2. The method of claim 1, wherein the first spreadsheet file is received via a communication network.
3. The method of claim 1, wherein the fuzzy matching is performed using a large language model.
4. The method of claim 1, further comprising documenting a rationale for selecting the template.
5. The method of claim 1, further comprising extracting key-value pairs associated with the first table.
6. The method of claim 1, further comprising creating a second table and a third table, the second table comprising non-calculated columns, the third table comprising calculated columns.
7. The method of claim 1, further comprising converting a first formula in a first format of the first sheet into an English text.
8. The method of claim 7, further comprising converting the English text into a second formula in a second format.
9. The method of claim 1, further comprising:
transmitting the report to a user via a communication network; and
displaying the report on a display for the user.
10. A method for converting spreadsheet files, the method comprising:
receiving a first spreadsheet file;
identifying a first table in the first spreadsheet file;
extracting metadata associated with the first table;
identifying a table type by performing fuzzy matching using at least the metadata;
selecting a template based at least on the table type;
creating, using at least a tokenizer, a dependency graph for the first table according to the template;
performing a topological sort on the dependency graph to obtain a topographical order; and
creating a digital document comprising a first sheet, the first sheet being based on the first table and the topographical order, the workbook being stored in a non-volatile memory.
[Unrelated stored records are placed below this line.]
-- ==== Sys2Proof/Certificates/Slice0/Obligations.lean ====
section
/-! DEFINITION. The statements for the provers. Each docstring names the rule a statement formalises; the words
`answered`, `past`, `Runs`, `CycleDone`, `Fails`, `WindowShows` and the `Ok` predicates stand in Safety.lean. -/

section

open Sys2Proof Sys2Proof.Machine

/-! ## The queue of commands and the resets -/

/-- The front command takes effect on the state with the queue's rest. An empty queue idles: that clause is the model's choice,
log entry 1. -/
def Obligations.StepTakesFrontCommandOrIdles : Prop :=
  (∀ (c : Instr) (rest : List Instr) (s : State), s.pending = c :: rest →
    step s = exec c { s with pending := rest }) ∧
  ∀ s : State, s.pending = [] → step s = .next s

/-- No command reaches the queue of the commands that wait. -/
def Obligations.NoCommandTouchesTheWaitingCommands : Prop :=
  ∀ (c : Instr) (s t : State), exec c s = .next t → t.pending = s.pending

/-- The power-on values of R19, R58, R109 and R144, with those of R81, R124, R158, R168 and R178: the state after reset has
them, and POWER_ON_RESET brings them about from every state. The model's choices among them (DESIGN CHOICE): that the waiting
commands stay is log entry 21, MISO at high impedance rests on CS_N starting high, log entry 9, and that no guard sample, no
offer and no notice is under way is log entry 24. -/
def Obligations.PowerOnSetsEveryBlock : Prop :=
  State.reset.PowerOnValues ∧
  ∀ s : State, ∃ t, exec .powerOnReset s = .next t ∧ t.PowerOnValues ∧ t.pending = s.pending

/-- SOFT_RESET (R167; R21, R60, R83, R111, R126, R146, R160, R168, R179), in either order with the offers that wait at the
queue's port (R146; which of them can be taken first is log entry 8). `b` is the state once the offers that come first and
the action taken before the command in the same cycle have reached the queue and the output unit (R126). -/
def Obligations.SoftResetLeavesTimeInputsAndProtection : Prop :=
  ∀ (arg : Byte) (order : ResetOrder) (s : State), s.takesBytes = true →
    let b := (match order with
      | .offersFirst => s.drainReady
      | .resetFirst => s).deliverAction
    ∃ t, exec (.softReset ⟨arg, order⟩) s = .next t ∧
      (∀ n, t.entry n = .free) ∧ t.sched.view = { index := 0, entry := .free } ∧ t.sched.staging = s.sched.staging ∧
      t.disp = { holdHost := false, holdGuard := s.disp.holdGuard, fault := .none } ∧
      (∀ n, t.outs.get n =
        { b.outs.get n with
          level := if s.guard.tripped then (b.outs.get n).level else (s.outs.get n).idle
          pulse := none }) ∧
      t.trq = { b.trq with records := [] } ∧ t.cyc = b.cyc ∧
      t.icu = { s.icu with flags := .clear, result := { strobe := 0x7C, code := .ok } } ∧
      t.tb = s.tb ∧ t.cap = s.cap ∧ t.guard = s.guard ∧ t.sp = s.sp ∧ t.pins = s.pins

/-- RESET_N goes low (R20, R59, R82, R110, R125, R145, R159, R169, R178). `b` is the state once what an earlier event of the
same cycle has under way has been taken (log entry 25). -/
def Obligations.PinResetKeepsTimeAndGuard : Prop :=
  ∀ s : State, s.resetLow = false →
    let b := s.drainReady.deliverAction
    ∃ t, exec .pinReset s = .next t ∧ t.resetLow = true ∧
      t.tb = (match s.tb.state with
        | .awaitEdge w =>
          { s.tb with state := if w.frozen then .stopped else .running, cancelOwed := true }
        | _ => s.tb) ∧
      (∀ n, t.cap.get n = .reset) ∧ (∀ n, t.entry n = .free) ∧
      t.sched.staging = .reset ∧ t.sched.view = { index := 0, entry := .free } ∧
      t.disp = { holdHost := false, holdGuard := s.disp.holdGuard, fault := .none } ∧
      (∀ n, t.outs.get n =
        { mode := .off, idle := .low, pulse := none,
          level := if s.guard.tripped then (s.guard.safe.get n).apply (b.outs.get n).level else .low }) ∧
      t.trq = .reset ∧ t.guard = s.guard ∧ t.icu = .reset ∧ t.cyc = b.cyc ∧ t.pins = s.pins ∧
      t.sp.page = 0 ∧ t.sp.snapshot = { time := 0, epoch := 0, status := 0 } ∧
      (t.sp.tx = if s.sp.tx = .idle then .idle else .ignored)

/-- When the port takes no byte, and the release of RESET_N. While RESET_N is low, or CS_N is ignored after it (R178), or a read
runs (R170, R177), no write data byte, and so no command and no write, changes anything. While RESET_N is low an address
byte leaves CS_N low and ignored until it rises: that is log entry 18 (DEDUCED). As RESET_N rises (R169) the offers made
before it in the cycle are taken without a QLOSS that is kept (log entry 25), and the ICU takes TBEVT for an edge-aligned
load that the reset cancelled (R20) and GTRIP where the guard unit is tripped (R159). -/
def Obligations.PortIdlesInResetAndFlagsAreOwed : Prop :=
  (∀ (c : Instr) (s : State), c.isDataByte = true →
    (s.resetLow = true ∨ s.sp.tx = .ignored ∨ ∃ p src, s.sp.tx = .reading p src) → exec c s = .next s) ∧
  ∀ s : State, s.resetLow = true →
    let ignored : State := { s with sp := { s.sp with tx := .ignored } }
    let b := if s.cyc.offers = [] then s else s.takeGuard.drainAll
    (∀ x, exec (.addressByte x) s = .next ignored) ∧ (∀ o, exec (.timeSnapshot o) s = .next ignored) ∧
    (∀ o, exec (.headLatch o) s = .next ignored) ∧ exec .readDataByte s = .next s ∧
    exec .pinResetRelease s = .next
      { b with
        resetLow := false
        tb := { s.tb with cancelOwed := false }
        icu := { s.icu with flags :=
          { s.icu.flags with
            tbevt := s.icu.flags.tbevt || s.tb.cancelOwed
            gtrip := s.icu.flags.gtrip || b.guard.tripped } } }

/-! ## REFCLK cycles -/

/-- What every REFCLK cycle moves, counting or frozen (R45, R119, R148): the interval counts with the samples that fall in
the cycle, the pulses' counts, the guard sample clock with the guard samples of a guard sample cycle, judged by the terms that
stand as it begins (R151), and the two-stage synchroniser; and the cycle's own business starts afresh. A CS_N that falls
awaits its address byte, or is ignored in a pin reset (R170, R178; log entries 18 and 31). `e` is the state at the end of the
cycle before. -/
def Obligations.EveryCycleMovesTheCounts : Prop :=
  ∀ (pins : InputPins) (order : EndOrder) (s t : State) (frozen : Bool),
    let e := s.endCycle
    let sampleCycle := decide ((e.guard.clock.toNat + 1) % 65536 = 0)
    e.tb.state.counting = !frozen →
    exec (if frozen then .frozenCycle pins else .countingCycle ⟨pins, order⟩) s = .next t →
      t.cyc.frozen = frozen ∧
      (∀ n, t.cap.get n =
        if (e.cap.get n).enabled then
          { e.cap.get n with
            due := decide ((e.cap.get n).interval = 0)
            interval := BitVec.ofNat 7 (((e.cap.get n).interval.toNat + 1) % 2 ^ (e.cap.get n).divisor.toNat) }
        else { e.cap.get n with due := false }) ∧
      (∀ n, t.outs.get n =
        { e.outs.get n with pulse := (e.outs.get n).pulse.map fun p => { p with remaining := p.remaining - 1 } }) ∧
      (∀ n, let l := e.guard.lines.get n
        t.guard.lines.get n = { l with due :=
          if sampleCycle = true ∧ l.enabled = true then some { activeLevel := l.activeLevel, qual := l.qual }
          else none }) ∧
      t.guard.clock = e.guard.clock + 1 ∧ t.guard.tripped = e.guard.tripped ∧ t.guard.safe = e.guard.safe ∧
      t.pins = { e.pins with now := pins, before := e.pins.now, sampled := e.pins.before } ∧
      t.sp = (if pins.csLow = true ∧ e.sp.tx = .idle then
          { e.sp with tx := if s.resetLow then .ignored else .addressing }
        else e.sp) ∧
      t.cyc.decided = false ∧ t.cyc.notices = [] ∧ t.cyc.action = none ∧ t.cyc.earlySkips = .fill 32 false ∧
      t.sched = e.sched ∧ t.disp = e.disp ∧ t.trq = e.trq ∧ t.resetLow = s.resetLow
11. The method of claim 10, further comprising creating a second sheet of the digital document, the second sheet comprises an adjusted formula based on a workbook structure of the digital document.
12. The method of claim 10, further comprising generating a report for the digital document for displaying on a user interface device.
13. The method of claim 10, further comprising identifying bounding boxes of the first table.
14. The method of claim 10, further comprising creating a second table in the first sheet.
15. The method of claim 10, wherein the first sheet comprises dependencies based at least on the topographical order.
16. A system for converting spreadsheet files, comprising:
a communication interface configured to receive a spreadsheet file;
a memory;
a non-volatile storage storing instructions; and
a processor configured to execute the instructions to:
identify a first table within the spreadsheet file;
extract metadata associated with the first table;
identify a standard object for an input sheet by comparing the metadata to standard object patterns;
identify, using fuzzy matching, a standard report for an output sheet by matching the metadata to standard report signatures;
create a dependency graph for the first table based on a selected template;
perform a topological sort on the dependency graph;
generate a workbook comprising a first sheet based on the first table and the dependency graph;
store the workbook in the non-volatile storage; and
generate a report for the workbook.
17. The system of claim 16, wherein the communication interface is configured to send the metadata to a cloud server for processing using large language models.
18. The system of claim 16, wherein the memory stores the metadata and the dependency graph.
19. The system of claim 16, wherein the processor is configured to identify a plurality of tables within the spreadsheet file.
20. The system of claim 16, wherein the processor is configured to identify borders associated with the first table.